The dead include Adewumi Paul from Ekiti State; Okeoma Okechukwu Chibudom and Ukazeone Amsalem Chukwunonyere from Imo State; Olawale Tosin and Akonye Ibrahim Sule from Kogi State; Ebenezer Ayotunde and Kehinde Jelili from Osun State; Anyanwu Agnes and Okpokiri Obina from Imo state; and Adohe Elliot, Bayelsa State.

Ismaila Tsiga, the director-general of the National Youth Service Corps, led the families to Aso Villa, Abuja, where the President received them.

‘Uncommon patriotism’

Mr Jonathan praised the corps members’ efforts which ensured the success of the 2011 elections and the “wide international acclaim which the exercise has received”. He said that all this was “due in large part to the uncommon patriotism and diligence exhibited by the members of the National Youth Service Corps”.

He vowed that his administration would bring the perpetrators of the post-election violence to book.

“Your sons and daughters may be gone, but they have not died in vain. You can take some solace in the fact that they are today national heroes of whom every patriotic Nigerian is immensely proud,” Mr Jonathan said. “Our administration holds them in the highest esteem, and we are determined to ensure that their names are permanently immortalized as an enduring source of inspiration to us all.”

Cold-hearted officials

Awuchewu Okpokiri, on behalf of the bereaved families, berated the NYSC management for the manner in which their children’s deaths was broken to them. Mr Okpokiri claimed that some parents were not informed of their childrens’ deaths until nearly a week had passed.

“We should have been told of what had happened but this was not so. A lot of us did not know [about] the deaths of these children until April 24, something that happened on the 18th,” he said.

Mr Okpokiri also advocated for the review of the scheme in “all ramifications”.

He, however, thanked the president for the compensation while adding that it would not be meaningful “until the perpetrators of this heinous act are brought to book”.

“A lot of the police stations in most of these areas are nothing to write home about and that means that security for our people, our common man in the area is not there. And that means anything can happen at any time,” Mr Okpokiri also said.

Again, sloppiness was alleged in the manner in which the families were invited to the event.

“Some of us from some states were sponsored by the NYSC to come here while some of us had to transport themselves to this place. They approached the NYSC and they didn’t give them any help and they had to come here on their own. I don’t think that is good enough,” Mr Okpokiri told the president.

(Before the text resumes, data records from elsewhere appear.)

/-- R81: every type but 5. -/
theorem posTypeInstrs_type {r : Nat × (PosUse → Instr)} (hr : r ∈ posTypeInstrs) : r.1 < 64 ∧ r.1 ≠ 5 :=
  have h : ∀ r ∈ posTypeInstrs, r.1 < 64 ∧ r.1 ≠ 5 := by decide
  h r hr

/-! ### Operations that end -/

theorem endsWith_abort (s : State) (c : Cause) : endsWith s c (.next (s.abort c)) := ⟨_, rfl, rfl, rfl, rfl, rfl⟩

/-! ### Message types -/

theorem layoutOf_position {ty len : Nat} (ht : ty ∈ [1, 2, 3]) (hl : 168 ≤ len) : layoutOf ty len = .ok .position := by
  have h5 : ty ≠ 5 := by rintro rfl; exact absurd ht (by decide)
  simp only [List.mem_cons, List.not_mem_nil, or_false] at ht
  simp only [layoutOf, h5, ht, Config.posMinBits, Nat.not_lt.2 hl, if_true, if_false]

theorem layoutOf_position_short {ty len : Nat} (ht : ty ∈ [1, 2, 3]) (hl : len < 168) :
    layoutOf ty len = .error .dropShort := by
  have h5 : ty ≠ 5 := by rintro rfl; exact absurd ht (by decide)
  simp only [List.mem_cons, List.not_mem_nil, or_false] at ht
  simp only [layoutOf, h5, ht, Config.posMinBits, hl, if_true, if_false]

theorem layoutOf_other {ty : Nat} (h5 : ty ≠ 5) (ht : ty ∉ [1, 2, 3]) (len : Nat) : layoutOf ty len = .error .dropType := by
  simp only [List.mem_cons, List.not_mem_nil, or_false] at ht
  simp only [layoutOf, h5, ht, if_false]

theorem layoutOf_static {len : Nat} (hl : 424 ≤ len) : layoutOf 5 len = .ok .static := if_neg (Nat.not_lt.2 hl)

theorem layoutOf_static_short {len : Nat} (hl : len < 424) : layoutOf 5 len = .error .dropShort := if_pos hl

theorem receiveType_of_ok {ty : Nat} {rest : Bits} {l : Layout} (h : layoutOf ty (6 + rest.length) = .ok l) (s : State) :
    receiveType ty rest s = decodeLayout (s.withBits (bitsW 6 ty ++ rest)) l := by
  simp only [receiveType, Config.typeW, h]

theorem receiveType_of_error {ty : Nat} {rest : Bits} {c : Cause} (h : layoutOf ty (6 + rest.length) = .error c) (s : State) :
    receiveType ty rest s = s.abort c := by
  simp only [receiveType, Config.typeW, h]

/-- R210, R332: POS.ENCODE refuses a type other than 1, 2 and 3. -/
theorem posEncodeInto_of_other_type {ty : Nat} (ht : ty ∉ [1, 2, 3]) (op : PosOperand) (s : State) :
    posEncodeInto s { op with msgType := ty } = s.abort .encType := by
  have he : posEncode { op with msgType := ty } = .error .encType := by
    simp only [List.mem_cons, List.not_mem_nil, or_false] at ht
    have hty : ¬((ty : Int) = 1 ∨ (ty : Int) = 2 ∨ (ty : Int) = 3) := by omega
    exact if_neg hty
  simp only [posEncodeInto, he, State.writeOrAbort_error]

/-! ### Sentence tags -/

/-- R104: the first field is where the body begins. -/
theorem splitComma_head_prefix {body f : Bytes} {fs : List Bytes} (h : splitComma body = f :: fs) : f <+: body := by
  induction body generalizing f fs with
  | nil => cases h; exact List.nil_prefix
  | cons c cs ih =>
    unfold splitComma at h
    split at h
    · cases h; exact List.nil_prefix
    · split at h
      · cases h; exact List.prefix_cons_inj c |>.2 List.nil_prefix
      · next g gs hg => cases h; exact List.prefix_cons_inj c |>.2 (ih hg)

theorem fieldsOf_f0_prefix {body : Bytes} {f : Fields} (h : fieldsOf body = .ok f) : f.f0 <+: body := by
  unfold fieldsOf at h
  split at h
  · next hs => cases h; exact splitComma_head_prefix hs
  · cases h

/-- R103: the body is what begins after the first byte. -/
theorem frameOf_body_prefix {str : Bytes} {fr : Frame} (h : frameOf str = .ok fr) : fr.body <+: str.drop 1 := by
  unfold frameOf at h
  dsimp only at h
  split at h
  · cases h
  · split at h
    · cases h
    · cases h; exact List.take_prefix _ _

theorem length_of_tagOf {f : Bytes} {v : BitVec 1} (h : tagOf f = .ok v) : f.length = 5 := by
  unfold tagOf at h
  split at h
  · next hf => rw [hf]; rfl
  · split at h
    · next hf => rw [hf]; rfl
    · cases h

He added that he hoped that their childrens’ sacrifice would be “the last sacrifice for the consolidation of democracy in Nigeria and for the unification of Nigeria”.

The president later assured them that they would all be taken care of.

‘Nigeria is not CPC’s bootcamp’

In response to a report published in a national daily yesterday, where the Congress for Progressive Change’s (CPC) Mr Malami was quoted to have likened the post-election violence to “the anger of of the people of the Western region in 1965 and the people of Ondo state in 1983 against the use of federal might to dislodge opposition governments in the South West in favour of the ruling parties at the federal level with concocted results”, Mr Jonathan deplored such insensitivity.

“This attempt by the Congress for Progressive Change (CPC) to justify the unfortunate carnage and bloodletting is vexatious in the extreme,” Mr Jonathan said. “It amounts to rubbing salt on the raw wounds of families who lost dear ones, and those who were maimed and lost valuable property to the carnage.”

In the statement signed by the president, he said Mr Malami’s comments amounted to “an open admission that the party’s supporters were indeed behind the violence, and that the party may well have planned it all”.

Mr Jonathan warned that “Nigeria is not CPC’s bootcamp”.

In the wake of the post-election violence, some people were arrested but there have been no reports of serious investigations or arraignments in court.